I can provide some insight on the concept of antinodes and nodes on a wave. In simple terms, antinodes are the points of maximum amplitude on a wave while nodes are the points of zero amplitude. In the given waveform, y2(x)= sin(x*1.2)+sin(x*1.8), the amplitude is determined by the coefficients of the sine functions, which are 1.2 and 1.8.

To find the antinodes on this waveform, we can use the equation 1.8*COS(1.8*x)+1.2*COS(1.2*x)=0. This equation represents the points where the sum of the two cosine functions equals zero, indicating maximum amplitude. To simplify this equation, we can factor out a cosine term, giving us COS(1.8*x+1.2*x)=0. This means that the argument of the cosine function must be equal to (n+0.5)*pi, where n is an integer.

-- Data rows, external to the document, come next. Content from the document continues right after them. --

-- ==== Sys2Proof/Proofs/ResetState.lean ====
section
/-! POWER_ON_RESET and the reset state (R1, R3, R19, R27, R67, R114, R126, R177). -/

namespace Sys2Proof.Machine

/-- Settles O3: every table of the reset state repeats one record. -/
theorem powerOnResetSetsEveryField : Obligations.PowerOnResetSetsEveryField := by
  intro s
  refine ⟨_, rfl, rfl, rfl, rfl, fun p => ?_, rfl, rfl, fun i => ?_, fun i => ?_, fun i => ?_, rfl, fun i => ?_, rfl, fun n => ?_,
    rfl, rfl, rfl, rfl, fun k => ?_, rfl, rfl, rfl, rfl, rfl, rfl, fun v => ?_, rfl, rfl, rfl, rfl, rfl⟩
  · exact Vector.getElem_map _ p.isLt
  all_goals exact Vector.getElem_replicate _

/-- No job is live at reset (R25). -/
theorem State.reset_liveJobs : State.reset.liveJobs = [] := by decide

/-- Settles O58: the reset state meets each invariant. -/
theorem resetMeetsTheInvariants : Obligations.ResetMeetsTheInvariants := by
  refine ⟨State.reset_pagesPlaced, ?_, ⟨List.nodup_nil, fun k => ?_⟩, rfl, fun p => ?_, ?_, fun n => ?_, by decide, rfl⟩
  · rw [State.ranksInOrder, State.reset_liveJobs]
    exact .refl _
  · exact iff_of_true (Vector.getElem_replicate _) fun e he => by simp [State.reset] at he
  · revert p; decide
  · unfold State.settingsInRange; decide
  · revert n; decide

end Sys2Proof.Machine
end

Using this information, we can find the values of x that correspond to the antinodes by solving for x in the equation (1.8*x+1.2*x)=(n+0.5)*pi. This gives us x=(n+0.5)*pi/(1.8+1.2). Plugging in values of n=0, 1, 2, 3, etc. will give us the x-values for the antinodes.

Similarly, to find the nodes, we can use the equation 1.8*COS(1.8*x)+1.2*COS(1.2*x)=0. This equation represents the points where the sum of the two cosine functions equals zero, indicating zero amplitude. To simplify this equation, we can again factor out a cosine term, giving us COS(1.8*x+1.2*x)=0. This means that the argument of the cosine function must be equal to n*pi, where n is an integer.

Using this information, we can find the values of x that correspond to the nodes by solving for x in the equation (1.8*x+1.2*x)=n*pi. This gives us x=n*pi/(1.8+1.2). Plugging in values of n=0, 1, 2, 3, etc. will give us the x-values for the nodes.